Add a file format version to pkg-vulnerabilities, and check for

its compatiblity. Bump version to 1.35 Done during the freeze to have the support on the branch. Okayed by wiz.
author: dillo <dillo> 2005-06-07 19:17:01 +0000
committer: dillo <dillo> 2005-06-07 19:17:01 +0000
commit: c5ff0eca47a9f9e0a328a2522d673af0f5a3c8b9 (patch)
tree: 2449b9685e962f6bca80eaf54d69ce419ed23013 /security
parent: 75c1d6a1db622825e8cf49ac157951fba85ba6ff (diff)
download: pkgsrc-c5ff0eca47a9f9e0a328a2522d673af0f5a3c8b9.tar.gz
4 files changed, 145 insertions, 48 deletions
diff --git a/security/audit-packages/Makefile b/security/audit-packages/Makefile
index 883436aba9a..6b0aacaacd0 100644
--- a/security/audit-packages/Makefile
+++ b/security/audit-packages/Makefile
@@ -1,6 +1,6 @@
-# $NetBSD: Makefile,v 1.54 2005/05/21 16:36:37 dillo Exp $
+# $NetBSD: Makefile,v 1.55 2005/06/07 19:17:01 dillo Exp $
 
-DISTNAME=	audit-packages-1.34
+DISTNAME=	audit-packages-1.35
 CATEGORIES=	security pkgtools
 MASTER_SITES=	# empty
 DISTFILES=	# empty
diff --git a/security/audit-packages/files/audit-packages b/security/audit-packages/files/audit-packages
index 8010ff1ace1..297eec73fd4 100755
--- a/security/audit-packages/files/audit-packages
+++ b/security/audit-packages/files/audit-packages
@@ -1,6 +1,6 @@
 #! @SH@
 #
-# $NetBSD: audit-packages,v 1.18 2005/05/21 16:36:37 dillo Exp $
+# $NetBSD: audit-packages,v 1.19 2005/06/07 19:17:01 dillo Exp $
 #
 # Copyright (c) 2000-2003 Alistair Crooks.  All rights reserved.
 #
@@ -33,8 +33,14 @@
 # SOFTWARE, EVEN IF ADVISED OF THE POSSIBILITY OF SUCH DAMAGE.
 #
 
+ERR_DOWNLOAD="Please run download-vulnerability-list"
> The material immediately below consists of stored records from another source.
-- ==== Sys2Proof/Laws/DoesOps.lean ====
section
/-!
SUPPORT. Every operation of Machine/Ops.lean keeps the invariant, takes nothing back and touches only some parts of the state.
-/

namespace Sys2Proof.Machine

set_option Elab.async false

theorem Does.setR {m : Nat} {s : State} {a v} (hm : Under 0x2 m := by rfl) : Does m s (s.setR a v) := by
  refine .lift hm ?_
  refine .updRegs fun h => ?_
  split
  · exact regsOk_sublist (tdel_sublist ..) h
  · exact regsOk_tset h ‹_›

theorem Does.setFld {m : Nat} {s : State} {a1 a2 a3 a4} (hm : Under 0x2 m := by rfl) : Does m s (State.setFld s a1 a2 a3 a4) := .lift hm (.setR)

theorem Does.setN {m : Nat} {s : State} {a1 a2} (hm : Under 0x2 m := by rfl) : Does m s (State.setN s a1 a2) := .lift hm (.setR)

theorem Does.orR {m : Nat} {s : State} {a1 a2} (hm : Under 0x2 m := by rfl) : Does m s (State.orR s a1 a2) := .lift hm (.setR)

theorem Does.clrR {m : Nat} {s : State} {a1 a2} (hm : Under 0x2 m := by rfl) : Does m s (State.clrR s a1 a2) := .lift hm (.setR)

theorem Does.setBit {m : Nat} {s : State} {a1 a2 a3} (hm : Under 0x2 m := by rfl) : Does m s (State.setBit s a1 a2 a3) := .lift hm (.setFld)

theorem Does.bumpBy {m : Nat} {s : State} {a1 a2} (hm : Under 0x2 m := by rfl) : Does m s (State.bumpBy s a1 a2) := .lift hm (.setN)

theorem Does.bump {m : Nat} {s : State} {a1} (hm : Under 0x2 m := by rfl) : Does m s (State.bump s a1) := .lift hm (.bumpBy)

theorem Does.bump64 {m : Nat} {s : State} {a1 a2} (hm : Under 0x2 m := by rfl) : Does m s (State.bump64 s a1 a2) := .lift hm (.setN)

theorem Does.bumpWrap {m : Nat} {s : State} {a1} (hm : Under 0x2 m := by rfl) : Does m s (State.bumpWrap s a1) := .lift hm (.setN)

theorem Does.bumpFld {m : Nat} {s : State} {a1 a2 a3} (hm : Under 0x2 m := by rfl) : Does m s (State.bumpFld s a1 a2 a3) := .lift hm (.setFld)

theorem Does.maxR {m : Nat} {s : State} {a1 a2} (hm : Under 0x2 m := by rfl) : Does m s (State.maxR s a1 a2) := .lift hm (.setN)

theorem Does.draw {m : Nat} {s : State} (hm : Under 0x10000000 m := by rfl) : Does m s s.draw.2 := .lift hm
  ⟨⟨id, rfl, rfl, rfl, rfl, List.prefix_refl _, List.prefix_refl _, Nat.le_refl _, Nat.le_succ _⟩,
    fun p hp => by cases p <;> first | rfl | cases hp⟩

theorem Does.emit {m : Nat} {s : State} {o} (hm : Under 0x4000000 m := by rfl) : Does m s (s.emit o) := .lift hm
  ⟨⟨id, rfl, rfl, rfl, rfl, List.prefix_append .., List.prefix_refl _, Nat.le_refl _, Nat.le_refl _⟩,
    fun p hp => by cases p <;> first | rfl | cases hp⟩

theorem Does.attnAt {m : Nat} {s : State} {a1 a2} (hm : Under 0x4000002 m := by rfl) : Does m s (State.attnAt s a1 a2) := .lift hm (.ite .refl (.after
    (.ite .emit .refl) (.after .bump .setBit)))

theorem Does.attnAll {m : Nat} {s : State} {a1} (hm : Under 0x4000002 m := by rfl) : Does m s (State.attnAll s a1) := .lift hm (.foldl
    (fun _ _ => .ite .attnAt .refl))

theorem Does.attnEvery {m : Nat} {s : State} {a1} (hm : Under 0x4000002 m := by rfl) : Does m s (State.attnEvery s a1) := .lift hm (.foldl
    (fun _ _ => .attnAt))

theorem Does.attnOnAttach {m : Nat} {s : State} {a1} (hm : Under 0xc000002 m := by rfl) : Does m s (State.attnOnAttach s a1) := .lift hm (.foldl
    (fun _ _ => .ite .attnAt .upd))

theorem Does.raiseKept {m : Nat} {s : State} {a1} (hm : Under 0xc000002 m := by rfl) : Does m s (State.raiseKept s a1) := .lift hm (.after (.foldl
    (fun _ _ => .attnAt)) .upd)

theorem Does.errOnce {m : Nat} {s : State} {a1 a2 a3 a4} (hm : Under 0x4000002 m := by rfl) : Does m s (State.errOnce s a1 a2 a3 a4) := .lift hm
    (.ite .refl (.after .attnAt .setBit))

theorem Does.post {m : Nat} {s : State} {a1 a2 a3 a4 a5} (hm : Under 0x2 m := by rfl) : Does m s (State.post s a1 a2 a3 a4 a5) := .lift hm (.setN)

theorem Does.postPending {m : Nat} {s : State} {a1 a2 a3} (hm : Under 0x2 m := by rfl) : Does m s (State.postPending s a1 a2 a3) := .lift hm (.post)

theorem Does.poke {m : Nat} {s : State} {a bs} (hm : Under 0x4 m := by rfl) : Does m s (s.poke a bs) := .lift hm (.updMem Memory.wf_write)

theorem Does.recordDenied {m : Nat} {s : State} {a1 a2 a3 a4} (hm : Under 0x4000002 m := by rfl) : Does m s (State.recordDenied s a1 a2 a3 a4) := by
  refine .lift hm ?_
  unfold State.recordDenied
  extract_lets +onlyGivenNames -merge v1
  try clear_value v1
  extract_lets +onlyGivenNames -merge s2
  have h2 : Does 0x4000002 s s2 := .after .setN (.after .setN .bump)
  try clear_value s2
  extract_lets +onlyGivenNames -merge s3
  have h3 : Does 0x4000002 s s3 := .after .attnAt (.after .orR h2)
  try clear_value s3
  split
  · exact .after .attnAt h3
  · exact .after .attnAt h3
  · exact h3

theorem Does.recordUe {m : Nat} {s : State} {a1} (hm : Under 0x4000002 m := by rfl) : Does m s (State.recordUe s a1) := by
  refine .lift hm ?_
  unfold State.recordUe
  extract_lets +onlyGivenNames -merge s1
  have h1 : Does 0x4000002 s s1 := by
    unfold s1
    split
    · exact .bump
    · exact .refl
  try clear_value s1
  exact .after .attnAll (.after .orR (.after .setN h1))

theorem Does.recall {m : Nat} {s : State} {line} (hm : Under 0xc m := by rfl) : Does m s (s.recall line) := by
  refine .lift hm ?_
  refine .updMem fun h => ?_
  split
  · exact Memory.wf_write h
  · split
    · exact Memory.wf_write h
    · exact h
  · exact h

theorem Does.recallRange {m : Nat} {s : State} {a1 a2} (hm : Under 0xc m := by rfl) : Does m s (State.recallRange s a1 a2) := .lift hm (.foldl
    (fun _ _ => .ite .recall .refl))

theorem Does.afterWrite {m : Nat} {s : State} {a1 a2} (hm : Under 0x8 m := by rfl) : Does m s (State.afterWrite s a1 a2) := .lift hm (.upd)

theorem Does.recordPriv {m : Nat} {s : State} (hm : Under 0x4000002 m := by rfl) : Does m s (State.recordPriv s) := .lift hm (.after .errOnce .bump)

theorem Does.pokeBut {m : Nat} {s : State} {p a bs} (hm : Under 0x4 m := by rfl) : Does m s (s.pokeBut p a bs) := by
  refine .lift hm ?_
  induction bs generalizing s a with
  | nil => exact .refl
  | cons b bs ih => exact .after ih (.ite .refl .poke)

theorem Does.readAs {m : Nat} {s : State} {a1 a2 a3 a4} (hm : Under 0x400000e m := by rfl) : Does m s (State.readAs s a1 a2 a3 a4).1 := by
  refine .lift hm ?_
  unfold State.readAs
  split
  · exact .after (.iteFst (.mkFst .recordPriv) (.mkFst .refl)) .recallRange
  · exact .mkFst .recordDenied
  · exact .mkFst .recordUe

theorem Does.writeAs {m : Nat} {s : State} {a1 a2 a3 a4} (hm : Under 0x400000e m := by rfl) : Does m s (State.writeAs s a1 a2 a3 a4).1 := by
  refine .lift hm ?_
  unfold State.writeAs
  split
  · exact .after (.iteFst (.mkFst (.after .afterWrite (.after .pokeBut .recordPriv))) (.mkFst (.after .afterWrite .poke))) .recallRange
  · exact .mkFst .recordDenied
  · exact .mkFst .recordUe

end Sys2Proof.Machine
end

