theorem Does.submitBg {m : Nat} {s : State} {a1 a2 a3 a4 a5} (hm : Under 0x403008e m := by rfl) : Does m s (State.submitBg s a1 a2 a3 a4 a5) := by
  refine .lift hm ?_
  unfold State.submitBg
  split
  · exact .refl
  · exact .ite .refl (.after (.after .showBg .addJob) .modLoc)

theorem Does.submitCheck {m : Nat} {s : State} {a1 a2 a3} (hm : Under 0x403008e m := by rfl) : Does m s (State.submitCheck s a1 a2 a3) := .lift hm
    (.submitBg)

theorem Does.nextCheck {m : Nat} {s : State} {a1} (hm : Under 0x403008e m := by rfl) : Does m s (State.nextCheck s a1) := by
  refine .lift hm ?_
  unfold State.nextCheck
  split
  · split
    · exact .after .submitCheck .modLoc
    · exact .modLoc
  · exact .modLoc
  · exact .refl

theorem Does.nextLoop {m : Nat} {s : State} {a1} (hm : Under 0x50002 m := by rfl) : Does m s (State.nextLoop s a1) := by
  refine .lift hm ?_
  unfold State.nextLoop
  split
  · refine .ite ?_ ?_
    · exact .refl
    · split
      · exact .ite .refl (.after .showBg (.after .setQry .modLoc))
      · exact .modLoc
  · exact .refl

theorem Does.nextGraph {m : Nat} {s : State} {a1} (hm : Under 0x403008e m := by rfl) : Does m s (State.nextGraph s a1) := .lift hm (.ite
    (.after .submitBg .modLoc) .refl)

theorem Does.closeSubmap {m : Nat} {s : State} {a1 a2} (hm : Under 0x403008e m := by rfl) : Does m s (State.closeSubmap s a1 a2) := .lift hm (.submitBg)

theorem Does.afterKf {m : Nat} {s : State} {a1} (hm : Under 0x407008e m := by rfl) : Does m s (State.afterKf s a1) := by
  refine .lift hm ?_
  unfold State.afterKf
  extract_lets +onlyGivenNames -merge s1
  have h1 : Does 0x407008e s s1 := by
    unfold s1
    split
    · exact .ite .closeSubmap .refl
    · exact .refl
  try clear_value s1
  exact .after .nextLoop h1

theorem Does.takeResult {m : Nat} {s : State} {p x} (h : s.takeResult p = some x) (hm : Under 0x20000 m := by rfl) : Does m s x.2 := by
  refine .lift hm ?_
  unfold State.takeResult at h
  split at h
  · injection h with h; subst h; exact .setRsp
  · contradiction

theorem Does.applyCorr {m : Nat} {s : State} {a1 a2 a3 a4} (hm : Under 0x407008e m := by rfl) : Does m s (State.applyCorr s a1 a2 a3 a4) := by
  refine .lift hm ?_
  unfold State.applyCorr
  extract_lets +onlyGivenNames -merge v1
  try clear_value v1
  extract_lets +onlyGivenNames -merge v2
  try clear_value v2
  extract_lets +onlyGivenNames -merge v3
  try clear_value v3
  extract_lets +onlyGivenNames -merge v4
  try clear_value v4
  extract_lets +onlyGivenNames -merge s5
  have h5 : Does 0x407008e s s5 := .modLoc
  try clear_value s5
  extract_lets +onlyGivenNames -merge s6
  have h6 : Does 0x407008e s s6 := .ite (.after .setLocMode h5) h5
  try clear_value s6
  split
  · exact h6
  · exact .after .afterKf (.after .addKf (.after .noteKf h6))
+ERR_UPGRADE="Please upgrade audit-packages to the newest version"
+
 : ${PKGVULNDIR=@PKGVULNDIR@}
 
+FORMAT_MAJOR=1
+FORMAT_MINOR=0
+
 if [ -r @PKG_SYSCONFDIR@/audit-packages.conf ]; then
 	echo "Reading settings from @PKG_SYSCONFDIR@/audit-packages.conf"
 	. @PKG_SYSCONFDIR@/audit-packages.conf
@@ -53,7 +59,11 @@ done
 errmsg=""
 
 # check for missing vulnerabilities file
-[ ! -f "$vuls" ] && errmsg="** Missing $vuls"
+if [ ! -f "$vuls" ]
+then
+	errmsg="Missing vulnerabilities file $vuls"
+	errsolution="$ERR_DOWNLOAD"
+fi
 
 case "$errmsg" in
 "")	# check for old vulnerabilities file if we're being verbose
@@ -65,18 +75,42 @@ case "$errmsg" in
 esac
 
 case "$errmsg" in
+"")	# check format version of vulnerabilities file
+	file_major=`@AWK@ '$1 == "#FORMAT" { split($2, a, "\\."); print a[1] }' "$vuls"`
+	file_minor=`@AWK@ '$1 == "#FORMAT" { split($2, a, "\\."); print a[2] }' "$vuls"`
+	if [ "x$file_major" = "x" -o "x$file_minor" = "x" ]
+	then
+		errmsg="No file format version found in $vuls"
+		errsolution="$ERR_DOWNLOAD"
+	elif [ "$file_major" -ne "$FORMAT_MAJOR" -o "$file_minor" -gt "$FORMAT_MINOR" ]
+	then
+		errmsg="Unsupported file format version $file_major.$file_minor in $vuls (supported version: $FORMAT_MAJOR.$FORMAT_MINOR)."
+		if [ "$file_major" -le "$FORMAT_MAJOR" ]
+		then
+			errsolution="$ERR_DOWNLOAD"
+		else
+			errsolution="$ERR_UPGRADE"
+		fi
+	fi
+	;;
+esac
+
+case "$errmsg" in
 "")	# check integrity of vulnerabilities file
 	recordedsum=`@AWK@ '$1 == "#CHECKSUM" { print $3 }' "$vuls"`
 	recordedalg=`@AWK@ '$1 == "#CHECKSUM" { print $2 }' "$vuls"`
 	case "$recordedsum" in
-	"")	errmsg="***WARNING*** No checksum found in $vuls"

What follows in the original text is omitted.